*** Begin section ***

/-- Decide a join by the table of R452. A position whose serial the map does not know yet is taken by the first hub that
joins there (DEDUCED, log entry 23). -/
def State.decideJoin (s : State) (j : JoinReq) : State :=
  let s0 := { s with rs := { s.rs with joins := j :: s.rs.joins.filter fun x => x.serial != j.serial } }
  let closeOf (t : State) (done : List Nat) : State :=
    let l := t.rs.joins.filter fun x => !done.contains x.serial
    { t with rs := { t.rs with joins := l } }.setVal 0x2410 7 l.length
  if s.rs.map.version < j.mapVersion then
    ((s0.sendJoinGrant j.serial 0 2 false).arm .mapRead 0).setVal 0x2410 7 s0.rs.joins.length
  else if s.rs.map.version = 0 || s.positions = 0 then (s0.sendJoinGrant j.serial 0 2 false).setVal 0x2410 7 s0.rs.joins.length
  else
    let here := s.rs.map.positions[j.position]?
    match here with
    | some q =>
      if q.serial = j.serial || q.serial = 0 then
        let s1 := s0.setMap { s0.rs.map with
          positions := s0.rs.map.positions.set j.position { q with serial := j.serial } }
        closeOf (s1.grantPlace j q (j.flags.testBit 0)) [j.serial]
      else run s0 closeOf
    | none => run s0 closeOf
where
  run (s0 : State) (closeOf : State → List Nat → State) : State :=
    match runWestOf s0.rs.joins 8192 j, runEastOf s0.rs.joins 8192 j with
    | some w, some e =>
      let l := w ++ [j] ++ e
      let wNode := ((l.head?).getD j).westNode
      let eNode := ((l.getLast?).getD j).eastNode
      match s0.placeOf wNode 0, s0.placeOf eNode 0 with
      | some a, some b =>
        let n := s0.positions
        let between := if a < b then b - a - 1 else b + n - a - 1
        let used := s0.rs.map.positions.map (·.node)
        let mid : List MapPos :=
          if between = l.length then
            (List.range l.length).map fun i =>
              { s0.rs.map.positions.getD ((a + 1 + i) % n) { node := 0 } with serial := (l.getD i j).serial }
          else
            let kept := used.filter fun m => !(((List.range between).map fun i => s0.nodeAt (a + 1 + i)).contains m)
            runNumbers kept (if b ≤ a then 8191 else eNode) wNode l
        let s1 := s0.adoptMap { s0.rs.map with
          version := s0.rs.map.version + 1, positions := splice s0.rs.map.positions a b mid }
        let s2 := (List.range l.length).foldl
          (fun t i => t.grantPlace (l.getD i j) (mid.getD i { node := 0 }) (between = l.length)) s1
        closeOf (s2.sendMapUpdate 0) (l.map (·.serial))
      | _, _ => s0.setVal 0x2410 7 s0.rs.joins.length
    | _, _ => s0.setVal 0x2410 7 s0.rs.joins.length

/-- JOIN_REQ (R451, R452): during a management restart the keeper only keeps it (R30). -/
def execJoinReq (p : RingPort) (f : TakenFrame) (s : State) : Outc :=
  done (s.takeMsg p f 0x11 48 fun serial b =>
    if !s.isKeeper then s
    else
      let d := beAt b 12 2 - f.hdr.hops.toNat
      let n := if s.positions = 0 then s.rs.counted else s.positions
      let j : JoinReq := {
        serial := serial, stored := beAt b 10 2,
        position := if serial = s.ident.serial then (s.ownPlace.getD 0) else if p = .east then d else n - d,
        westNode := beAt b 14 2, eastNode := beAt b 16 2, westSerial := beAt b 18 8, eastSerial := beAt b 26 8,
        mapVersion := beAt b 34 4, saveSeq := beAt b 38 4, flags := beAt b 42 1, variant := beAt b 43 1 }
      if s.mgmt.restarting then
        { s with rs := { s.rs with joins := j :: s.rs.joins.filter fun x => x.serial != serial } }
      else s.decideJoin j)

/-- JOIN_GRANT (R453, R454). -/
def execJoinGrant (p : RingPort) (f : TakenFrame) (s : State) : Outc :=
  done (s.takeMsg p f 0x12 32 fun _ b =>
    if beAt b 10 8 != s.ident.serial || s.val 0x2420 5 != 1 then s
    else match beAt b 21 1 with
      | 0 =>
        if (beAt b 22 1).testBit 0 then
          ((({ s with rs := { s.rs with image := [] } }.setVal 0x1001 2 (beAt b 18 2)).setVal 0x1001 1 (beAt b 20 1)).setVal
            0x2420 5 2).disarm .joinRetry
        else
          ({ s with rs := { s.rs with grant := some ⟨beAt b 18 2, beAt b 20 1, beAt b 24 4, true⟩ } }.setVal 0x2420 5 3).disarm
            .joinRetry
      | 1 => ((s.setVal 0x1001 4 3).setVal 0x2420 5 5).disarm .joinRetry
      | _ => s)

/-- At JOIN_CYCLE the granted hub takes its numbers and begins cyclic service (R453); at APPLY_CYCLE a renumbered hub takes
its new number (R457), and one that only passed frames begins its service with it (R15). The map is read 0 to 10 s later, at a moment the spec leaves open (log entry 4). -/
def State.takeGrant (s : State) : State :=
  match s.rs.grant with
  | none => s
  | some g =>
    let s1 := { s with rs := { s.rs with grant := none, stored := g.node } }
    let s1k := if s.isKeeper then s1.setVal 0x2401 1 g.node
      else if s.rs.backupSerial = s.ident.serial then s1.setVal 0x2401 2 g.node else s1
    let s2 := (((s1k.setVal 0x1001 2 g.node).setVal 0x1001 1 g.ring).noteSave)
    if !g.join && s.val 0x2420 5 ≠ 5 then s2
    else
      let role := if s.isKeeper then 1 else if s.rs.backupSerial = s.ident.serial then 2 else 0
      let d := s2.draw (secs 10 + 1)
      let s3 := if s.isKeeper then d.2 else d.2.arm .mapRead d.1
      ((((((s3.setVal 0x1001 4 role).setVal 0x2420 5 4).setVal 0x2420 1 9).setVal 0x2420 0xC (time80 s.ringTime)).setVal 0x2420 6
        (min 0xFFFFFFFF (inNs (s.uptime - s.rs.released)))).raise 7 4 corrected (packArg [i16 g.node])).armRing .plan
        (s.ringTime + secs 86400)

/-! ### Settings push -/

/-- Load a set of persistent values over the present ones (R40, R446, R454): objects, shapers that start, and the flow table, whose
LOSSLESS entries begin a credit epoch (R122). -/
def State.loadSet (s : State) (set : SavedSet) : State :=
  let kept := s.objs.filter fun kv => !keyPersistent kv.1
  let s1 := set.objs.foldl (fun t kv => if keyPersistent kv.1 then t.setVal (kv.1 / 256) (kv.1 % 256) kv.2 else t)
    { s with objs := kept }
  let gone := (s1.sw.flow.filter fun p => p.2.valid && (aget set.flow p.1).isNone).map fun p => (p.1, [])
  (gone ++ set.flow).foldl (fun (t : State) p =>
    let x := t.flowEntry p.1
    if p.2 == [x.w0, x.w1, x.w2, x.w3] then t
    else t.flowChange p.1 { w0 := p.2.getD 0 0, w1 := p.2.getD 1 0, w2 := p.2.getD 2 0, w3 := p.2.getD 3 0 }) (s1.followShapers s)

/-! ### Ring map -/

/-- MAP_READ_DELAY (R453, R457): the keeper's MAP as read, with the serials and ranks this hub knows. A number that changes
is taken at APPLY_CYCLE. -/
def execMapReadDelay (map : RingMap) (s : State) : Outc :=
  done (s.onDue .mapRead fun t =>
    let place := t.ownPlace
    let t0 := t.adoptMap map
    let t1 : State := { t0 with rs := { t0.rs with unmirrored := none } }
    match place, t.rs.renumber with
    | some q, some (v, c) =>
      let n := (map.positions.getD q { node := t.node }).node
      let t2 := { t1 with rs := { t1.rs with renumber := none } }
      if v = map.version && c != 0 && n != 0 && n != t.node then
        { t2 with rs := { t2.rs with grant := some ⟨n, t.ring, c, false⟩ } }
      else t2
    | _, _ => t1)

*** End section ***

> **What to produce**:
Every record in the material above should be set down exactly.

> **Response below**:
/-- Decide a join by the table of R452. A position whose serial the map does not know yet is taken by the first hub that
joins there (DEDUCED, log entry 23). -/
def State.decideJoin (s : State) (j : JoinReq) : State :=
  let s0 := { s with rs := { s.rs with joins := j :: s.rs.joins.filter fun x => x.serial != j.serial } }
  let closeOf (t : State) (done : List Nat) : State :=
    let l := t.rs.joins.filter fun x => !done.contains x.serial
    { t with rs := { t.rs with joins := l } }.setVal 0x2410 7 l.length
  if s.rs.map.version < j.mapVersion then
    ((s0.sendJoinGrant j.serial 0 2 false).arm .mapRead 0).setVal 0x2410 7 s0.rs.joins.length
  else if s.rs.map.version = 0 || s.positions = 0 then (s0.sendJoinGrant j.serial 0 2 false).setVal 0x2410 7 s0.rs.joins.length
  else
    let here := s.rs.map.positions[j.position]?
    match here with
    | some q =>
      if q.serial = j.serial || q.serial = 0 then
        let s1 := s0.setMap { s0.rs.map with
          positions := s0.rs.map.positions.set j.position { q with serial := j.serial } }
        closeOf (s1.grantPlace j q (j.flags.testBit 0)) [j.serial]
      else run s0 closeOf
    | none => run s0 closeOf
where
  run (s0 : State) (closeOf : State → List Nat → State) : State :=
    match runWestOf s0.rs.joins 8192 j, runEastOf s0.rs.joins 8192 j with
    | some w, some e =>
      let l := w ++ [j] ++ e
      let wNode := ((l.head?).getD j).westNode
      let eNode := ((l.getLast?).getD j).eastNode
      match s0.placeOf wNode 0, s0.placeOf eNode 0 with
      | some a, some b =>
        let n := s0.positions
        let between := if a < b then b - a - 1 else b + n - a - 1
        let used := s0.rs.map.positions.map (·.node)
        let mid : List MapPos :=
          if between = l.length then
            (List.range l.length).map fun i =>
              { s0.rs.map.positions.getD ((a + 1 + i) % n) { node := 0 } with serial := (l.getD i j).serial }
          else
            let kept := used.filter fun m => !(((List.range between).map fun i => s0.nodeAt (a + 1 + i)).contains m)
            runNumbers kept (if b ≤ a then 8191 else eNode) wNode l
        let s1 := s0.adoptMap { s0.rs.map with
          version := s0.rs.map.version + 1, positions := splice s0.rs.map.positions a b mid }
        let s2 := (List.range l.length).foldl
          (fun t i => t.grantPlace (l.getD i j) (mid.getD i { node := 0 }) (between = l.length)) s1
        closeOf (s2.sendMapUpdate 0) (l.map (·.serial))
      | _, _ => s0.setVal 0x2410 7 s0.rs.joins.length
    | _, _ => s0.setVal 0x2410 7 s0.rs.joins.length

/-- JOIN_REQ (R451, R452): during a management restart the keeper only keeps it (R30). -/
def execJoinReq (p : RingPort) (f : TakenFrame) (s : State) : Outc :=
  done (s.takeMsg p f 0x11 48 fun serial b =>
    if !s.isKeeper then s
    else
      let d := beAt b 12 2 - f.hdr.hops.toNat
      let n := if s.positions = 0 then s.rs.counted else s.positions
      let j : JoinReq := {
        serial := serial, stored := beAt b 10 2,
        position := if serial = s.ident.serial then (s.ownPlace.getD 0) else if p = .east then d else n - d,
        westNode := beAt b 14 2, eastNode := beAt b 16 2, westSerial := beAt b 18 8, eastSerial := beAt b 26 8,
        mapVersion := beAt b 34 4, saveSeq := beAt b 38 4, flags := beAt b 42 1, variant := beAt b 43 1 }
      if s.mgmt.restarting then
        { s with rs := { s.rs with joins := j :: s.rs.joins.filter fun x => x.serial != serial } }
      else s.decideJoin j)

/-- JOIN_GRANT (R453, R454). -/
def execJoinGrant (p : RingPort) (f : TakenFrame) (s : State) : Outc :=
  done (s.takeMsg p f 0x12 32 fun _ b =>
    if beAt b 10 8 != s.ident.serial || s.val 0x2420 5 != 1 then s
    else match beAt b 21 1 with
      | 0 =>
        if (beAt b 22 1).testBit 0 then
          ((({ s with rs := { s.rs with image := [] } }.setVal 0x1001 2 (beAt b 18 2)).setVal 0x1001 1 (beAt b 20 1)).setVal
            0x2420 5 2).disarm .joinRetry
        else
          ({ s with rs := { s.rs with grant := some ⟨beAt b 18 2, beAt b 20 1, beAt b 24 4, true⟩ } }.setVal 0x2420 5 3).disarm
            .joinRetry
      | 1 => ((s.setVal 0x1001 4 3).setVal 0x2420 5 5).disarm .joinRetry
      | _ => s)

/-- At JOIN_CYCLE the granted hub takes its numbers and begins cyclic service (R453); at APPLY_CYCLE a renumbered hub takes
its new number (R457), and one that only passed frames begins its service with it (R15). The map is read 0 to 10 s later, at a moment the spec leaves open (log entry 4). -/
def State.takeGrant (s : State) : State :=
  match s.rs.grant with
  | none => s
  | some g =>
    let s1 := { s with rs := { s.rs with grant := none, stored := g.node } }
    let s1k := if s.isKeeper then s1.setVal 0x2401 1 g.node
      else if s.rs.backupSerial = s.ident.serial then s1.setVal 0x2401 2 g.node else s1
    let s2 := (((s1k.setVal 0x1001 2 g.node).setVal 0x1001 1 g.ring).noteSave)
    if !g.join && s.val 0x2420 5 ≠ 5 then s2
    else
      let role := if s.isKeeper then 1 else if s.rs.backupSerial = s.ident.serial then 2 else 0
      let d := s2.draw (secs 10 + 1)
      let s3 := if s.isKeeper then d.2 else d.2.arm .mapRead d.1
      ((((((s3.setVal 0x1001 4 role).setVal 0x2420 5 4).setVal 0x2420 1 9).setVal 0x2420 0xC (time80 s.ringTime)).setVal 0x2420 6
        (min 0xFFFFFFFF (inNs (s.uptime - s.rs.released)))).raise 7 4 corrected (packArg [i16 g.node])).armRing .plan
        (s.ringTime + secs 86400)

/-! ### Settings push -/

/-- Load a set of persistent values over the present ones (R40, R446, R454): objects, shapers that start, and the flow table, whose
LOSSLESS entries begin a credit epoch (R122). -/
def State.loadSet (s : State) (set : SavedSet) : State :=
  let kept := s.objs.filter fun kv => !keyPersistent kv.1
  let s1 := set.objs.foldl (fun t kv => if keyPersistent kv.1 then t.setVal (kv.1 / 256) (kv.1 % 256) kv.2 else t)
    { s with objs := kept }
  let gone := (s1.sw.flow.filter fun p => p.2.valid && (aget set.flow p.1).isNone).map fun p => (p.1, [])
  (gone ++ set.flow).foldl (fun (t : State) p =>
    let x := t.flowEntry p.1
    if p.2 == [x.w0, x.w1, x.w2, x.w3] then t
    else t.flowChange p.1 { w0 := p.2.getD 0 0, w1 := p.2.getD 1 0, w2 := p.2.getD 2 0, w3 := p.2.getD 3 0 }) (s1.followShapers s)

/-! ### Ring map -/

/-- MAP_READ_DELAY (R453, R457): the keeper's MAP as read, with the serials and ranks this hub knows. A number that changes
is taken at APPLY_CYCLE. -/
def execMapReadDelay (map : RingMap) (s : State) : Outc :=
  done (s.onDue .mapRead fun t =>
    let place := t.ownPlace
    let t0 := t.adoptMap map
    let t1 : State := { t0 with rs := { t0.rs with unmirrored := none } }
    match place, t.rs.renumber with
    | some q, some (v, c) =>
      let n := (map.positions.getD q { node := t.node }).node
      let t2 := { t1 with rs := { t1.rs with renumber := none } }
      if v = map.version && c != 0 && n != 0 && n != t.node then
        { t2 with rs := { t2.rs with grant := some ⟨n, t.ring, c, false⟩ } }
      else t2
    | _, _ => t1)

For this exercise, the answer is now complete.